*WORK TASK*: Reproduce word for word the lines between those holding "function of the" and "1 then x else y)", inclusive, and nothing else from the data below.

(Records from a collection)
=======
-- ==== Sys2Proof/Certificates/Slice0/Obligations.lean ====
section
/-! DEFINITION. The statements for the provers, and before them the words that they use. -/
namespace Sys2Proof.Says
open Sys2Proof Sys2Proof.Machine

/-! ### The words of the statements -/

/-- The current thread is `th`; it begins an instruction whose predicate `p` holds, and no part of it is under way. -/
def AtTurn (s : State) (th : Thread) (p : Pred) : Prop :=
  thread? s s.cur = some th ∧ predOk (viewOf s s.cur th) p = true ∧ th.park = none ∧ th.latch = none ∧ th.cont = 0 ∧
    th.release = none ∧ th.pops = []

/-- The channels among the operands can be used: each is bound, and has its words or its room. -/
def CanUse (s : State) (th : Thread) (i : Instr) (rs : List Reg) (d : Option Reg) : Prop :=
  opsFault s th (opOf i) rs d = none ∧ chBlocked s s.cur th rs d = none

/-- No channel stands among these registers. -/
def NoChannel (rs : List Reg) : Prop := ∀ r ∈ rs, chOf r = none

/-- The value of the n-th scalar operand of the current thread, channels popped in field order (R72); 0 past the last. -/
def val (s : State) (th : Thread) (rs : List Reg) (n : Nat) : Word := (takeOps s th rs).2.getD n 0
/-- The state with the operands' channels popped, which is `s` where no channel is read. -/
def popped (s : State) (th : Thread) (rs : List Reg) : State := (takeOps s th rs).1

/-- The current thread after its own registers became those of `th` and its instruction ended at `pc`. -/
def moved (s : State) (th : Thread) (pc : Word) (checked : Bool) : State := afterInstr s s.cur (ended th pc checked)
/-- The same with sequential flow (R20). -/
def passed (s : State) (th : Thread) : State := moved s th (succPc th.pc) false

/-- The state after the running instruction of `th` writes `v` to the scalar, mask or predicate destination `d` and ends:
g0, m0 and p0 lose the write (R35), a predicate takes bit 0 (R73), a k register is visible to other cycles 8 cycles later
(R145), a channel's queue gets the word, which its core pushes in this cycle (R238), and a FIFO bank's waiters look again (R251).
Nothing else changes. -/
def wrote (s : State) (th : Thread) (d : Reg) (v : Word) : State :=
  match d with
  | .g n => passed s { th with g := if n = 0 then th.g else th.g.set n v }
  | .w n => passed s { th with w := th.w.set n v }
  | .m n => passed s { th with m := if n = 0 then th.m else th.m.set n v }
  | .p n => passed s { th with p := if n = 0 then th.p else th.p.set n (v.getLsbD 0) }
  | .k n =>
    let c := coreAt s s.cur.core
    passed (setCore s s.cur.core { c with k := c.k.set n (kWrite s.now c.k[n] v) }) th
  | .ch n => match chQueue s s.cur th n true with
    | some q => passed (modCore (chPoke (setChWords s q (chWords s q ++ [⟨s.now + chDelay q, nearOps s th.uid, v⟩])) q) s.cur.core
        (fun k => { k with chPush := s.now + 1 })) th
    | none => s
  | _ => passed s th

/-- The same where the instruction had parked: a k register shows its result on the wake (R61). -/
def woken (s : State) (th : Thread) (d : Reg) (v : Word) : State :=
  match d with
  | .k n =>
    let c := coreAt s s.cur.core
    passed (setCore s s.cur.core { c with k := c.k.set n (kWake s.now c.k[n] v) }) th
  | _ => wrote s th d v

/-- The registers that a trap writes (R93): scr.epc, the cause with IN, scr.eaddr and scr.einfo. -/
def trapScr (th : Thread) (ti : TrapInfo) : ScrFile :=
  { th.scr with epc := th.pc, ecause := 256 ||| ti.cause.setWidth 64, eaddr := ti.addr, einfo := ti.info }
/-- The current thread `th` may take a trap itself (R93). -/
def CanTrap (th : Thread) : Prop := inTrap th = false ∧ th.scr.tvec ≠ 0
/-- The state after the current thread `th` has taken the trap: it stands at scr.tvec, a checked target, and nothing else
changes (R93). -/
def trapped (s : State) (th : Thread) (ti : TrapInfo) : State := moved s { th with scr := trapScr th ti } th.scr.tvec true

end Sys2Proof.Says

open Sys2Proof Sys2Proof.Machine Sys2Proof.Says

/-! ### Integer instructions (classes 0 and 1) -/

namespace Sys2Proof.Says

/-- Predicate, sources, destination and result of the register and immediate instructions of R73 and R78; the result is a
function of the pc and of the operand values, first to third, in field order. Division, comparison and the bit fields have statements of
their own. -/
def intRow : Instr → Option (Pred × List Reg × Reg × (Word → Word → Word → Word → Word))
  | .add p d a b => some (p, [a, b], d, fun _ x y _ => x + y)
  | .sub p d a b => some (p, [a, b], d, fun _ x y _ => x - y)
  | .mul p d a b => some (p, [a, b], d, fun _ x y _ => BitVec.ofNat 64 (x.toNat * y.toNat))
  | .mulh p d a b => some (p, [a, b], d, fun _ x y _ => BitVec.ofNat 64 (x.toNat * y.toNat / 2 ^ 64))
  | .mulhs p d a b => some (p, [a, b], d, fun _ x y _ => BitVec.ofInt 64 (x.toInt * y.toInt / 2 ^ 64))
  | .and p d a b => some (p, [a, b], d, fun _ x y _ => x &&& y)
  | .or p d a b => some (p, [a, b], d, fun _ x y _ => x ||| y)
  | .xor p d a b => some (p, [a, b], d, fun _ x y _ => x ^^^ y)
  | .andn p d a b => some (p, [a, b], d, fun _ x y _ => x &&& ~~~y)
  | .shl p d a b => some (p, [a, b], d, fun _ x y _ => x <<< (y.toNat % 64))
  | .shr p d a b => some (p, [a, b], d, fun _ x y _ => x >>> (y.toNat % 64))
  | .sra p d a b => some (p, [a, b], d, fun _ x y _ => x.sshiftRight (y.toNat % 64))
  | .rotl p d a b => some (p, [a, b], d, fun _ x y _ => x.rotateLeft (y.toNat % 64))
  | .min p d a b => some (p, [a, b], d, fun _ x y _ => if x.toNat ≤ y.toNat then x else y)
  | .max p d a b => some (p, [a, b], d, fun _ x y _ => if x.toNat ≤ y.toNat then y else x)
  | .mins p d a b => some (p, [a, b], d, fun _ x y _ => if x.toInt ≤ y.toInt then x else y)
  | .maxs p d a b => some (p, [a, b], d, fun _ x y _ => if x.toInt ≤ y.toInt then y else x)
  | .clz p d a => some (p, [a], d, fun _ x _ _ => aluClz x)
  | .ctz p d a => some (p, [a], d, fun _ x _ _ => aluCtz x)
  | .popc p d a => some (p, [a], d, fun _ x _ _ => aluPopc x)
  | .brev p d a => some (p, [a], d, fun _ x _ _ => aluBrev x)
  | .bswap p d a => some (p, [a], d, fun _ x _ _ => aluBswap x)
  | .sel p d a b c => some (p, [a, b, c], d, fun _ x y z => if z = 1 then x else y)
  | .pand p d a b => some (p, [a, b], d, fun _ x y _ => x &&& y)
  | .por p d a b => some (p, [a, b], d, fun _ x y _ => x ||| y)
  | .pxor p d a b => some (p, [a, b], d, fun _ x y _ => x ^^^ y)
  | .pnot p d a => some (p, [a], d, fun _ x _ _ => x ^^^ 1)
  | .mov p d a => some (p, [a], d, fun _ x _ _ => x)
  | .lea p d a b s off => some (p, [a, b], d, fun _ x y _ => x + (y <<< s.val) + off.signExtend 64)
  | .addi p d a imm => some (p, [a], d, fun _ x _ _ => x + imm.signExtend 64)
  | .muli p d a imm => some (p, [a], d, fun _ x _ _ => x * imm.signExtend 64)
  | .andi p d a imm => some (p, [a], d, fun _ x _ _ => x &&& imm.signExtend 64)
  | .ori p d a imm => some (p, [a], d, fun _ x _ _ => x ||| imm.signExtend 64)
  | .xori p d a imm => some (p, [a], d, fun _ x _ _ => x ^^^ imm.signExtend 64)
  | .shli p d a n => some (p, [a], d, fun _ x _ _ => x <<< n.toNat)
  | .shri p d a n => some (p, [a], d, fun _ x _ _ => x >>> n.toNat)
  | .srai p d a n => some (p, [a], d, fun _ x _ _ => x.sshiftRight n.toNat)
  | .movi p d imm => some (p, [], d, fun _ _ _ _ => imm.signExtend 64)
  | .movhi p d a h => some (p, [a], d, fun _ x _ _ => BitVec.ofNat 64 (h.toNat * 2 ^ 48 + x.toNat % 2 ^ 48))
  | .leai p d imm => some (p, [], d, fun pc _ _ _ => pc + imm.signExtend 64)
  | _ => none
=======
*WRITTEN ANSWER*:
function of the pc and of the operand values, first to third, in field order. Division, comparison and the bit fields have statements of
their own. -/
def intRow : Instr → Option (Pred × List Reg × Reg × (Word → Word → Word → Word → Word))
  | .add p d a b => some (p, [a, b], d, fun _ x y _ => x + y)
  | .sub p d a b => some (p, [a, b], d, fun _ x y _ => x - y)
  | .mul p d a b => some (p, [a, b], d, fun _ x y _ => BitVec.ofNat 64 (x.toNat * y.toNat))
  | .mulh p d a b => some (p, [a, b], d, fun _ x y _ => BitVec.ofNat 64 (x.toNat * y.toNat / 2 ^ 64))
  | .mulhs p d a b => some (p, [a, b], d, fun _ x y _ => BitVec.ofInt 64 (x.toInt * y.toInt / 2 ^ 64))
  | .and p d a b => some (p, [a, b], d, fun _ x y _ => x &&& y)
  | .or p d a b => some (p, [a, b], d, fun _ x y _ => x ||| y)
  | .xor p d a b => some (p, [a, b], d, fun _ x y _ => x ^^^ y)
  | .andn p d a b => some (p, [a, b], d, fun _ x y _ => x &&& ~~~y)
  | .shl p d a b => some (p, [a, b], d, fun _ x y _ => x <<< (y.toNat % 64))
  | .shr p d a b => some (p, [a, b], d, fun _ x y _ => x >>> (y.toNat % 64))
  | .sra p d a b => some (p, [a, b], d, fun _ x y _ => x.sshiftRight (y.toNat % 64))
  | .rotl p d a b => some (p, [a, b], d, fun _ x y _ => x.rotateLeft (y.toNat % 64))
  | .min p d a b => some (p, [a, b], d, fun _ x y _ => if x.toNat ≤ y.toNat then x else y)
  | .max p d a b => some (p, [a, b], d, fun _ x y _ => if x.toNat ≤ y.toNat then y else x)
  | .mins p d a b => some (p, [a, b], d, fun _ x y _ => if x.toInt ≤ y.toInt then x else y)
  | .maxs p d a b => some (p, [a, b], d, fun _ x y _ => if x.toInt ≤ y.toInt then y else x)
  | .clz p d a => some (p, [a], d, fun _ x _ _ => aluClz x)
  | .ctz p d a => some (p, [a], d, fun _ x _ _ => aluCtz x)
  | .popc p d a => some (p, [a], d, fun _ x _ _ => aluPopc x)
  | .brev p d a => some (p, [a], d, fun _ x _ _ => aluBrev x)
  | .bswap p d a => some (p, [a], d, fun _ x _ _ => aluBswap x)
  | .sel p d a b c => some (p, [a, b, c], d, fun _ x y z => if z = 1 then x else y)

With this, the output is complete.